Data provided:

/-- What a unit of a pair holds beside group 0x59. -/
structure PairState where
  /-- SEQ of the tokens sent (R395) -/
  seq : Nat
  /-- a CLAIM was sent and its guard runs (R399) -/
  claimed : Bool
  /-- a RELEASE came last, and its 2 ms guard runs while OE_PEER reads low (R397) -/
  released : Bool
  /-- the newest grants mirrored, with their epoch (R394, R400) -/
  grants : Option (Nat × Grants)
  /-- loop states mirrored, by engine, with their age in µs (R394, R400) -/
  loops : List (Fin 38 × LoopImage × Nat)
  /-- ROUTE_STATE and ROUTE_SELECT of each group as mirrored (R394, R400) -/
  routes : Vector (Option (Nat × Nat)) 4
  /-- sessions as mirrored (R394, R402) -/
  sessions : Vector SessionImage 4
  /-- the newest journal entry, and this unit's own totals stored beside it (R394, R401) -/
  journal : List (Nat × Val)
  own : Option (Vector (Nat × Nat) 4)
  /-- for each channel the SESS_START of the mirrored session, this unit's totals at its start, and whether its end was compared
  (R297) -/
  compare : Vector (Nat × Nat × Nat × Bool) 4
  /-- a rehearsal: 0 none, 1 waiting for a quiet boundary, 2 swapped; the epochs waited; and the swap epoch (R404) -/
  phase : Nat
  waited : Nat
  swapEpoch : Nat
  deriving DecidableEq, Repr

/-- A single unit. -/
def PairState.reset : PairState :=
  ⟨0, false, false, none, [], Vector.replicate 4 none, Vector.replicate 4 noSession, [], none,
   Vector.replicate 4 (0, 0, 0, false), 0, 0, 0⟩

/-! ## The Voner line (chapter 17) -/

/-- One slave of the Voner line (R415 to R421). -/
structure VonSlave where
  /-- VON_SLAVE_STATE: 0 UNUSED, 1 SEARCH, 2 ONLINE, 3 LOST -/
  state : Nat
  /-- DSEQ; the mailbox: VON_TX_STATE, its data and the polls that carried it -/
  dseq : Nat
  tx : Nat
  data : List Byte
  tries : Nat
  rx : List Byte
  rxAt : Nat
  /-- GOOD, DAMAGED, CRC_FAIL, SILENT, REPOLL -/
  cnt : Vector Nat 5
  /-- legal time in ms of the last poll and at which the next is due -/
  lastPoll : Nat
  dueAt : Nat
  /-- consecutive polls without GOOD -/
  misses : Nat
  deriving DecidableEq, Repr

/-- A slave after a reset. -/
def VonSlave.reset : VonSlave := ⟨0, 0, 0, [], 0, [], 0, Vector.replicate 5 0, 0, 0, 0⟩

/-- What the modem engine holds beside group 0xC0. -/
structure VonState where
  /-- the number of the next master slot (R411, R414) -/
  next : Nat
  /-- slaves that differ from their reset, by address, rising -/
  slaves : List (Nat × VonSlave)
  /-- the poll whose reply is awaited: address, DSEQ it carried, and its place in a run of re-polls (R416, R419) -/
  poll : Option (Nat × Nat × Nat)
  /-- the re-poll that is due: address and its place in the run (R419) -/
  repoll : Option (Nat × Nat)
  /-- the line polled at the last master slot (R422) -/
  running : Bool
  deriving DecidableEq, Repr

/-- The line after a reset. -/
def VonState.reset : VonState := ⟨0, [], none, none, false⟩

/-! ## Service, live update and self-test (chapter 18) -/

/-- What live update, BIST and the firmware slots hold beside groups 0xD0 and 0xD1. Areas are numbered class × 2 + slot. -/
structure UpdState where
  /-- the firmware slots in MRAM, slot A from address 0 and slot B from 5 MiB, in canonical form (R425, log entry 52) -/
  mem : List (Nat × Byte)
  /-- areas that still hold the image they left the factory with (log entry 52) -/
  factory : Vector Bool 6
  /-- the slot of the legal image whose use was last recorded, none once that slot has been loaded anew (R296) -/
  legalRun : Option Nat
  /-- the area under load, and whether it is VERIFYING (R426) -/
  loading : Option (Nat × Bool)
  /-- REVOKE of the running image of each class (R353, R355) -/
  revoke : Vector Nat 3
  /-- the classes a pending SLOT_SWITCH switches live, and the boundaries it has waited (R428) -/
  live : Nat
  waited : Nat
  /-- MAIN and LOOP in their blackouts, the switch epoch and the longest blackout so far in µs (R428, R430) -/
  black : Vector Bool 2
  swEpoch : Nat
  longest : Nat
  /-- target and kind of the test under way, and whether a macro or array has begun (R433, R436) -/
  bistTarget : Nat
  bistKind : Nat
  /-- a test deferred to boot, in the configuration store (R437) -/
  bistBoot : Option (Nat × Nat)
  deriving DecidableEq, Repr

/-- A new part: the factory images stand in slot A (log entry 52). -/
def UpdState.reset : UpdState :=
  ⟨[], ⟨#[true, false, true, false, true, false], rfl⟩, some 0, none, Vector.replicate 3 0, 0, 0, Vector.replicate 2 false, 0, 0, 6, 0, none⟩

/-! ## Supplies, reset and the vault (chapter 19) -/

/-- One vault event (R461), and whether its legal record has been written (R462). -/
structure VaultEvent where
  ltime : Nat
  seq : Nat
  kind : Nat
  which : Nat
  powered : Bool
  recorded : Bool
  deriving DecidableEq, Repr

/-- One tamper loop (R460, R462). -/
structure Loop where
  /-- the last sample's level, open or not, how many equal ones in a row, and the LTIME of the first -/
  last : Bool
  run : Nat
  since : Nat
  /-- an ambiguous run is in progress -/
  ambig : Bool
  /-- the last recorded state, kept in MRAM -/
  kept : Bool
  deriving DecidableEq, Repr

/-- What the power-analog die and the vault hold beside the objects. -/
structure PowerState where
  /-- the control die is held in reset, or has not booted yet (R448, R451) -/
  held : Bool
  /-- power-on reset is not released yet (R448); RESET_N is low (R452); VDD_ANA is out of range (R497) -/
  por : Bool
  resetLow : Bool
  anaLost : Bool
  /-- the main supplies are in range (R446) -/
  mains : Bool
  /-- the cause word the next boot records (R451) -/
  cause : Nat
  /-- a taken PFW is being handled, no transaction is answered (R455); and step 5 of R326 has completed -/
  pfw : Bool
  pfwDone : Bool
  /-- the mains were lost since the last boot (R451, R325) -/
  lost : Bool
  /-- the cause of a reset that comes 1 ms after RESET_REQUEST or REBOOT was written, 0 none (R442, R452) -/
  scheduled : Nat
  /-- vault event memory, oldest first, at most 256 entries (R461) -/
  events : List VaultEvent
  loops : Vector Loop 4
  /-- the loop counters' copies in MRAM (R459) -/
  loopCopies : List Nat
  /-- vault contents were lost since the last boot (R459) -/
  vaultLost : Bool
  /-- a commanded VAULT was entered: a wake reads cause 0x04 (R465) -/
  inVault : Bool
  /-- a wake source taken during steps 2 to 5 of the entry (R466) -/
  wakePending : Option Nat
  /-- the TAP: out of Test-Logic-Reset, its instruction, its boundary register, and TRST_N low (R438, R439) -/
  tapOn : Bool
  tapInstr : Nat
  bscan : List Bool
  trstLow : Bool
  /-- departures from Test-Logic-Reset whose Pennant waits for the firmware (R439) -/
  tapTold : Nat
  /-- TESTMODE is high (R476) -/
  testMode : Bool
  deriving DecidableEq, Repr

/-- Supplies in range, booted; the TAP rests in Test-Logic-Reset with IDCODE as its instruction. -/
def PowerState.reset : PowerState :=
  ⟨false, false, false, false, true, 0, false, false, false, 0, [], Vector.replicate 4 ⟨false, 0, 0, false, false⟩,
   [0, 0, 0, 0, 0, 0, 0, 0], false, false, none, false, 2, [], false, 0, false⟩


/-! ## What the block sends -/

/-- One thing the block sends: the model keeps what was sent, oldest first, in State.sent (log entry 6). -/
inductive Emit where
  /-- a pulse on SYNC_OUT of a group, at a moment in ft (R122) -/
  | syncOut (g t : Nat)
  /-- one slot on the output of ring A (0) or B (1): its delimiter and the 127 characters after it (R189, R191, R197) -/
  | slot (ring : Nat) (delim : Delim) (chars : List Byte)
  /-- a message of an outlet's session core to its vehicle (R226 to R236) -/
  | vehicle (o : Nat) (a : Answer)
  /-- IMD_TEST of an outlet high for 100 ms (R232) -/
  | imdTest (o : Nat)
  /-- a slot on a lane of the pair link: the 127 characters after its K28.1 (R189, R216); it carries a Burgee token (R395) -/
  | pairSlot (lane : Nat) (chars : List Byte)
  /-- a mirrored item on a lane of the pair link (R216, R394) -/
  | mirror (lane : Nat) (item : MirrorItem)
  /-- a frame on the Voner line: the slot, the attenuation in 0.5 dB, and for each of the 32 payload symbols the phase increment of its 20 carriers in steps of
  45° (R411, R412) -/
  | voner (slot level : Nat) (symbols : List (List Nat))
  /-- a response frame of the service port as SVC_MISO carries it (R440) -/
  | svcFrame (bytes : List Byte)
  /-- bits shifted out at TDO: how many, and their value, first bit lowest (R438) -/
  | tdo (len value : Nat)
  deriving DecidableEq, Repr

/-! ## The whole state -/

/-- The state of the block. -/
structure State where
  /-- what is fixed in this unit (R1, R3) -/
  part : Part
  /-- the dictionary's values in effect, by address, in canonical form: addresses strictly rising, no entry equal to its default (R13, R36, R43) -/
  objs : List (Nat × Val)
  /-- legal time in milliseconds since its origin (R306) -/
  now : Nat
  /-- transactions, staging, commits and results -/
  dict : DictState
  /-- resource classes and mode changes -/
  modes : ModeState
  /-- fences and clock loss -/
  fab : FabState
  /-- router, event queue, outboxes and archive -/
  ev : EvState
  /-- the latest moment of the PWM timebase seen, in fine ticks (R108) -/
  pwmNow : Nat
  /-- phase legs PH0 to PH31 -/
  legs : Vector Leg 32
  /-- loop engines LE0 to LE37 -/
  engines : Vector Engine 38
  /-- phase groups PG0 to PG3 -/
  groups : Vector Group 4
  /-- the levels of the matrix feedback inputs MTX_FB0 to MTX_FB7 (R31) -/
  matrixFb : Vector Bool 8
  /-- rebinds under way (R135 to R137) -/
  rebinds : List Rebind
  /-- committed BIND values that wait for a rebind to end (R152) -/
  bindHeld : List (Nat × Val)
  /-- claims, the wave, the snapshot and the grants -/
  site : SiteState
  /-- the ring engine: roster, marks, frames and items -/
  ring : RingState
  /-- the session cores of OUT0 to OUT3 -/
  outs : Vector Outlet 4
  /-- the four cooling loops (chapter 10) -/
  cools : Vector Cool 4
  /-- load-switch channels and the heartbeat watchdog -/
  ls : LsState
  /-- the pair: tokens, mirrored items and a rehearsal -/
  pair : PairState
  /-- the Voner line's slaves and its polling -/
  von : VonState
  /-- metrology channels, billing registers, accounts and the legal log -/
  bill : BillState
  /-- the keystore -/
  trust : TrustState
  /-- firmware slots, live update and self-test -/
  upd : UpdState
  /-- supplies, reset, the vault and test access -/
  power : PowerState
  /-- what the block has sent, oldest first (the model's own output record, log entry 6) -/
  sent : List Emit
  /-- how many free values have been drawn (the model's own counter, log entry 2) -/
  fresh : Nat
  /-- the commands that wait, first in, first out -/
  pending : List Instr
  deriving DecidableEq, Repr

What you need to do:
When a line in the material above includes the word "GOOD", copy that line.

Solution to this problem:
  /-- GOOD, DAMAGED, CRC_FAIL, SILENT, REPOLL -/
  /-- consecutive polls without GOOD -/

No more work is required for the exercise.